The most commonly understood form of carbon removal is still carbon capture, utilization and storage (CCUS), which involves trapping gas directly at the smokestack. The captured CO2 can be used on site or compressed and shipped to serve as feedstock for a range of applications, from concrete to fuels and even fizzy drinks. It can also be injected into rock formations or aquifers for long-term storage, or – most controversially – used to enhance oil and gas production through a technique called enhanced oil recovery.

Leaving aside enhanced oil recovery, proponents of CCUS say it’s the best way to eliminate hard-to-abate emissions from heavy industry and long-haul transport; cement, chemicals and iron and steel production alone account for at least 12% of global emissions, and have few alternatives for decarbonization. But how much we should rely on CCUS is a contentious topic. Critics argue it merely keeps big emitters in operation and distracts from the vital work of actually reducing emissions-intensive activities – a ‘moral hazard’ argument also lobbed at other carbon removal methods – by switching from fossil fuels to renewable energy, for example.

Amidst this debate, actual deployment of industrial carbon capture has long trailed expectations. There are just over 40 commercial facilities now operating around the world, capturing around 50 million tonnes of CO2 per year – a fraction of the world’s annual emissions, which reached 35.8 billion tonnes last year. But the industry is picking up pace: some 700 projects are in various stages of development and could bring global capture capacity to 435 million tonnes by 2030.

Out of thin air

The past few years have also seen an explosion in innovative solutions to draw down carbon directly from the air.
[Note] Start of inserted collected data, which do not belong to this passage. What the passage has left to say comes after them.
-- ==== Sys2Proof/Laws/KeptSensors.lean ====
section
/-! SUPPORT. What each operation of Machine/Sensors.lean keeps: see `Kept`. -/

namespace Sys2Proof.Machine

variable {P : Nat} {b : State}

theorem modPort18_kept (x1 : State) (x2 : Nat) (x3 : Nat) (x4 : SnsPort → SnsPort) (h1 : Kept P b x1) (hP : allows 4194304 P = true) :
    Kept P b (State.modPort18 x1 x2 x3 x4) := by
  unfold State.modPort18
  repeat' first
    | with_reducible first
      | assumption | (extract_lets +onlyGivenNames x; revert x; intro y) | apply Kept.set_sns

theorem convStatus_kept (x1 : State) (x2 : Nat) (x3 : Nat) (x4 : Nat) (h1 : Kept P b x1) (hP : allows 6442532865 P = true) :
    Kept P b (State.convStatus x1 x2 x3 x4) := by
  unfold State.convStatus
  repeat' first
    | with_reducible first
      | assumption | exact allows_trans (by decide) hP | (extract_lets +onlyGivenNames x; revert x; intro y)
      | apply bump_kept | apply ioPut_kept | split

theorem convRead_kept (x1 : State) (x2 : Nat) (x3 : Nat) (h1 : Kept P b x1) (hP : allows 6446727169 P = true) :
    KeptF P b (State.convRead x1 x2 x3) := by
  unfold State.convRead
  repeat' first
    | with_reducible first
      | assumption | exact allows_trans (by decide) hP
      | (extract_lets +onlyGivenNames x; have : State := x; clear this; clear_value (ex : x = _); revert x; intro z ez; refine kept_sub (P := P) (s := b) ez ?_ (fun hz => ?_))
      | (extract_lets +onlyGivenNames x; revert x; intro y) | apply KeptF.pair | apply bump_kept | apply modConv_kept
      | apply convStatus_kept | split

theorem convDrop_kept (x1 : State) (x2 : Nat) (x3 : Nat) (h1 : Kept P b x1) (hP : allows 6442532865 P = true) :
    Kept P b (State.convDrop x1 x2 x3) := by
  unfold State.convDrop
  repeat' first
    | with_reducible first
      | assumption | apply ioCount_kept

theorem feedAt_kept (x1 : State) (x2 : Nat) (x3 : Nat) (x4 : Nat) (x5 : Nat) (x6 : Nat) (x7 : Nat) (h1 : Kept P b x1) (hP : allows 35651585 P = true) :
    Kept P b (State.feedAt x1 x2 x3 x4 x5 x6 x7) := by
  unfold State.feedAt
  repeat' first
    | with_reducible first
      | assumption | exact allows_trans (by decide) hP | apply feed_kept | apply drawn_kept | split

theorem eventPixel_kept (x1 : State) (x2 : Nat) (x3 : Nat) (x4 : List Byte) (x5 : List Byte) (x6 : Nat → Nat) (x7 : Nat) (h1 : Kept P b x1) (hP : allows 6478184449 P = true) :
    Kept P b (State.eventPixel x1 x2 x3 x4 x5 x6 x7) := by
  unfold State.eventPixel
  repeat' first
    | with_reducible first
      | assumption | exact allows_trans (by decide) hP | (extract_lets +onlyGivenNames x; revert x; intro y)
      | apply feedAt_kept | apply ioPut_kept | split

theorem eventIn_kept (x1 : State) (x2 : Nat) (x3 : Nat) (x4 : Nat) (x5 : Nat) (x6 : Nat) (h1 : Kept P b x1) (hP : allows 6482378753 P = true) :
    Kept P b (State.eventIn x1 x2 x3 x4 x5 x6) := by
  unfold State.eventIn
  repeat' first
    | with_reducible first
      | assumption | intro _ | exact allows_trans (by decide) hP | (extract_lets +onlyGivenNames x; revert x; intro y)
      | apply KeptF.pair | (apply KeptF.fst; apply convRead_kept) | apply convDrop_kept | apply convStatus_kept
      | apply bump_kept | apply eventPixel_kept | apply modConv_kept | apply ioPut_kept | apply kept_foldl | split
      | refine KeptF.of (by assumption) ?_

theorem closeFrame_kept (x1 : State) (x2 : Nat) (x3 : Nat) (x4 : Bool) (h1 : Kept P b x1) (hP : allows 6482378753 P = true) :
    Kept P b (State.closeFrame x1 x2 x3 x4) := by
  unfold State.closeFrame
  repeat' first
    | with_reducible first
      | assumption | exact allows_trans (by decide) hP
      | (extract_lets +onlyGivenNames x; have : State := x; clear this; clear_value (ex : x = _); revert x; intro z ez; refine kept_sub (P := P) (s := b) ez ?_ (fun hz => ?_))
      | (extract_lets +onlyGivenNames x; revert x; intro y) | apply setFld_kept | apply modPort18_kept | apply bump_kept
      | apply ioPut_kept | apply eventIn_kept | split

theorem outConv_kept (x1 : State) (x2 : Nat) (x3 : Nat) (x4 : List Byte) (x5 : Nat) (h1 : Kept P b x1) (hP : allows 6446727169 P = true) :
    Kept P b (State.outConv x1 x2 x3 x4 x5) := by
  unfold State.outConv
  repeat' first
    | with_reducible first
      | assumption | exact allows_trans (by decide) hP
      | (extract_lets +onlyGivenNames x; have : State := x; clear this; clear_value (ex : x = _); revert x; intro z ez; refine kept_sub (P := P) (s := b) ez ?_ (fun hz => ?_))
      | (extract_lets +onlyGivenNames x; revert x; intro y) | apply modConv_kept | apply convDrop_kept
      | apply convStatus_kept | apply bump_kept | apply ioPut_kept | split

theorem rateIn_kept (x1 : State) (x2 : Nat) (x3 : Nat) (x4 : List Byte) (x5 : Nat) (x6 : Nat) (h1 : Kept P b x1) (hP : allows 39845889 P = true) :
    Kept P b (State.rateIn x1 x2 x3 x4 x5 x6) := by
  unfold State.rateIn
  repeat' first
    | with_reducible first
      | assumption | intro _ | exact allows_trans (by decide) hP
      | (extract_lets +onlyGivenNames x; have : State := x; clear this; clear_value (ex : x = _); revert x; intro z ez; refine kept_sub (P := P) (s := b) ez ?_ (fun hz => ?_))
      | (extract_lets +onlyGivenNames x; revert x; intro y) | apply modConv_kept | apply feedAt_kept | apply kept_foldl

theorem convTick_kept (x1 : State) (x2 : Nat) (x3 : Nat) (x4 : Nat) (h1 : Kept P b x1) (hP : allows 6482378753 P = true) :
    Kept P b (State.convTick x1 x2 x3 x4) := by
  unfold State.convTick
  repeat' first
    | with_reducible first
      | assumption | intro _ | exact allows_trans (by decide) hP | (extract_lets +onlyGivenNames x; revert x; intro y)
      | apply KeptF.pair | (apply KeptF.fst; apply convRead_kept) | apply convDrop_kept | apply outConv_kept
      | apply convStatus_kept | apply bump_kept | apply rateIn_kept | apply feedAt_kept | apply kept_foldl | split
      | refine KeptF.of (by assumption) ?_

theorem diesTick_kept (x1 : State) (h1 : Kept P b x1) (hP : allows 7354796993 P = true) :
    Kept P b (State.diesTick x1) := by
  unfold State.diesTick
  repeat' first
    | with_reducible first
      | assumption | intro _ | exact allows_trans (by decide) hP | (extract_lets +onlyGivenNames x; revert x; intro y)
      | apply convTick_kept | apply campTick_kept | apply kept_foldl | split

theorem eventWord_kept (x1 : State) (x2 : Nat) (x3 : Nat) (x4 : List Byte) (x5 : Nat) (h1 : Kept P b x1) (hP : allows 35651585 P = true) :
    KeptF P b (State.eventWord x1 x2 x3 x4 x5) := by
  unfold State.eventWord
  repeat' first
    | with_reducible first
      | assumption | (extract_lets +onlyGivenNames x; revert x; intro y) | apply KeptF.pair | apply feedAt_kept | split

theorem packet_kept (x1 : State) (x2 : Nat) (x3 : Nat) (h1 : Kept P b x1) (hP : allows 4194305 P = true) :
    KeptF P b (State.packet x1 x2 x3) := by
  unfold State.packet
  repeat' first
    | with_reducible first
      | assumption | exact allows_trans (by decide) hP
      | (extract_lets +onlyGivenNames x; have : State := x; clear this; clear_value (ex : x = _); revert x; intro z ez; refine kept_sub (P := P) (s := b) ez ?_ (fun hz => ?_))
      | apply KeptF.pair | apply modPort18_kept | apply setFld_kept | apply bump_kept | split

theorem portCtrl_kept (x1 : State) (x2 : Nat) (x3 : Nat) (x4 : Word) (h1 : Kept P b x1) (hP : allows 6482378753 P = true) :
    Kept P b (State.portCtrl x1 x2 x3 x4) := by
  unfold State.portCtrl
  repeat' first
    | with_reducible first
      | assumption | exact allows_trans (by decide) hP
      | (extract_lets +onlyGivenNames x; have : State := x; clear this; clear_value (ex : x = _); revert x; intro z ez; refine kept_sub (P := P) (s := b) ez ?_ (fun hz => ?_))
      | apply setReg_kept | apply setFld_kept | apply closeFrame_kept | split

theorem execSensorPortOvercurrent_kept (x1 : Nat) (x2 : Nat) (x3 : State) (h3 : Kept P b x3) (hP : allows 7354796673 P = true) :
    KeptR P b (execSensorPortOvercurrent x1 x2 x3) := by
  unfold execSensorPortOvercurrent
  repeat' first
    | with_reducible first
      | assumption | exact allows_trans (by decide) hP
      | (extract_lets +onlyGivenNames x; have : State := x; clear this; clear_value (ex : x = _); revert x; intro z ez; refine kept_sub (P := P) (s := b) ez ?_ (fun hz => ?_))
      | apply keptR_next | apply setFld_kept | apply log_kept | apply closeFrame_kept | split

theorem execSnsGrantWrite_kept (x1 : Nat) (x2 : Word) (x3 : State) (h3 : Kept P b x3) (hP : allows 876612225 P = true) :
    KeptR P b (execSnsGrantWrite x1 x2 x3) := by
  unfold execSnsGrantWrite
  repeat' first
    | with_reducible first
      | assumption | exact allows_trans (by decide) hP | (extract_lets +onlyGivenNames x; revert x; intro y)
      | apply keptR_next | apply setFld_kept | apply log_kept | apply setReg_kept | apply zeroSns_kept | split

theorem execFrameStart_kept (x1 : Nat) (x2 : Nat) (x3 : Nat) (x4 : Nat) (x5 : State) (h5 : Kept P b x5) (hP : allows 6482378753 P = true) :
    KeptR P b (execFrameStart x1 x2 x3 x4 x5) := by
  unfold execFrameStart
  repeat' first
    | with_reducible first
      | assumption | exact allows_trans (by decide) hP
      | (extract_lets +onlyGivenNames x; have : State := x; clear this; clear_value (ex : x = _); revert x; intro z ez; refine kept_sub (P := P) (s := b) ez ?_ (fun hz => ?_))
      | (extract_lets +onlyGivenNames x; revert x; intro y) | apply keptR_next | apply KeptF.pair
      | (apply KeptF.fst; apply packet_kept) | apply bump_kept | apply closeFrame_kept | apply ioCount_kept
      | apply setFld_kept | apply modPort18_kept | split | refine KeptF.of (by assumption) ?_

theorem execRawLinePacket_kept (x1 : Nat) (x2 : Nat) (x3 : Nat) (x4 : Nat) (x5 : List Byte) (x6 : Bool) (x7 : State) (h7 : Kept P b x7) (hP : allows 6446727169 P = true) :
    KeptR P b (execRawLinePacket x1 x2 x3 x4 x5 x6 x7) := by
  unfold execRawLinePacket
  repeat' first
    | with_reducible first
      | assumption | exact allows_trans (by decide) hP
      | (extract_lets +onlyGivenNames x; have : State := x; clear this; clear_value (ex : x = _); revert x; intro z ez; refine kept_sub (P := P) (s := b) ez ?_ (fun hz => ?_))
      | (extract_lets +onlyGivenNames x; revert x; intro y) | apply keptR_next | apply KeptF.pair
      | (apply KeptF.fst; apply packet_kept) | apply bump_kept | apply modPort18_kept | apply ioPut_kept | split
      | refine KeptF.of (by assumption) ?_ | (dsimp +zetaDelta -proj only)

theorem execFrameEnd_kept (x1 : Nat) (x2 : Nat) (x3 : Nat) (x4 : State) (h4 : Kept P b x4) (hP : allows 6482378753 P = true) :
    KeptR P b (execFrameEnd x1 x2 x3 x4) := by
  unfold execFrameEnd
  repeat' first
    | with_reducible first
      | assumption | exact allows_trans (by decide) hP | apply keptR_next | apply KeptF.pair
      | (apply KeptF.fst; apply packet_kept) | apply closeFrame_kept | split | refine KeptF.of (by assumption) ?_

theorem execFrameTimeout_kept (x1 : Nat) (x2 : Nat) (x3 : State) (h3 : Kept P b x3) (hP : allows 6482378753 P = true) :
    KeptR P b (execFrameTimeout x1 x2 x3) := by
  unfold execFrameTimeout
  repeat' first
    | with_reducible first
      | assumption | apply keptR_next | apply closeFrame_kept | split

theorem execEventPacket_kept (x1 : Nat) (x2 : Nat) (x3 : Nat) (x4 : Nat) (x5 : List Byte) (x6 : Bool) (x7 : State) (h7 : Kept P b x7) (hP : allows 6482378753 P = true) :
    KeptR P b (execEventPacket x1 x2 x3 x4 x5 x6 x7) := by
  unfold execEventPacket
  repeat' first
    | with_reducible first
      | assumption | intro _ | exact allows_trans (by decide) hP
      | (extract_lets +onlyGivenNames x; have : State × _ := x; clear this; clear_value (ex : x = _); revert x; intro z ez; refine kept_subG (KeptF P b) ez ?_ (fun hz => ?_))
      | (extract_lets +onlyGivenNames x; revert x; intro y) | apply keptR_next | apply KeptF.pair
      | (apply KeptF.fst; apply packet_kept) | (apply KeptF.fst; apply eventWord_kept) | apply bump_kept
      | apply ioCount_kept | (apply KeptF.fst; apply kept_foldl_F) | split | refine KeptF.of (by assumption) ?_
      | (apply KeptF.fst; assumption)

theorem execOtherPacket_kept (x1 : Nat) (x2 : Nat) (x3 : Nat) (x4 : Nat) (x5 : Bool) (x6 : State) (h6 : Kept P b x6) (hP : allows 4194305 P = true) :
    KeptR P b (execOtherPacket x1 x2 x3 x4 x5 x6) := by
  unfold execOtherPacket
  repeat' first
    | with_reducible first
      | assumption | exact allows_trans (by decide) hP | (extract_lets +onlyGivenNames x; revert x; intro y)
      | apply keptR_next | apply KeptF.pair | (apply KeptF.fst; apply packet_kept) | apply bump_kept | split
      | refine KeptF.of (by assumption) ?_

theorem execAerWord_kept (x1 : Nat) (x2 : Nat) (x3 : State) (h3 : Kept P b x3) (hP : allows 6478184449 P = true) :
    KeptR P b (execAerWord x1 x2 x3) := by
  unfold execAerWord
  repeat' first
    | with_reducible first
      | assumption | exact allows_trans (by decide) hP
      | (extract_lets +onlyGivenNames x; have : State := x; clear this; clear_value (ex : x = _); revert x; intro z ez; refine kept_sub (P := P) (s := b) ez ?_ (fun hz => ?_))
      | (extract_lets +onlyGivenNames x; revert x; intro y) | apply keptR_next | apply bump_kept | apply ioCount_kept
      | apply feedAt_kept | split

theorem execTriggerPulse_kept (x1 : Nat) (x2 : Nat) (x3 : Nat) (x4 : State) (h4 : Kept P b x4) (hP : allows 67108865 P = true) :
    KeptR P b (execTriggerPulse x1 x2 x3 x4) := by
  unfold execTriggerPulse
  repeat' first
    | with_reducible first
      | assumption | exact allows_trans (by decide) hP
      | (extract_lets +onlyGivenNames x; have : State := x; clear this; clear_value (ex : x = _); revert x; intro z ez; refine kept_sub (P := P) (s := b) ez ?_ (fun hz => ?_))
      | (extract_lets +onlyGivenNames x; revert x; intro y) | apply keptR_next | apply bump_kept | apply setFld_kept
      | apply emit_kept | split

theorem execClockLaneInactive_kept (x1 : Nat) (x2 : Nat) (x3 : State) (h3 : Kept P b x3) (hP : allows 1 P = true) :
    KeptR P b (execClockLaneInactive x1 x2 x3) := by
  unfold execClockLaneInactive
  repeat' first
    | with_reducible first
      | assumption | apply keptR_next | apply setFld_kept | split

end Sys2Proof.Machine
end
There is now a dizzying array of different approaches, which blur the line between nature-based and technological methods. They include:

• Planting trees, restoring wetlands and sequestering carbon in soils. Generally known as conventional carbon removal, this makes up most of the 2 billion tons of annual carbon removal taking place already.
• Direct air capture (DAC). This method, which has drawn outsize interest, requires purpose-built facilities that filter CO2 out of the air with giant fans. By far the largest plant commissioned to date is Climeworks’ Mammoth project in Iceland, drawing 36,000 tons per year from the atmosphere. The 27 other DAC plants in operation are far smaller, but the US is already planning to build two with a capacity of more than 1 million tons each. (Learn more about the role of software in industrial design and engineering)
• Marine carbon dioxide removal (mCDR). There is a whole host of ocean-based removal methods, from increasing the sea’s alkalinity to draw carbon from the air, to adding nutrients such as iron to boost phytoplankton growth.

All of these methods, and many more besides, have varying levels of readiness, potential and durability – as well as tradeoffs that range from cost and resource needs to the extent of negative side-effects. Still, consensus is growing that we need to explore all of them to identify the most promising solutions.

With so much innovation taking place, it’s easy to forget that carbon removal still has a long way to go: around 7 to 9 billion tons of CO2 per year need to be removed by mid-century to meet the 1.5°C Paris Agreement target – requiring at least a fourfold increase from current levels. Nevertheless, while reducing emissions remains the most important tool to achieve net-zero, removing carbon has turned from a luxury into a necessity.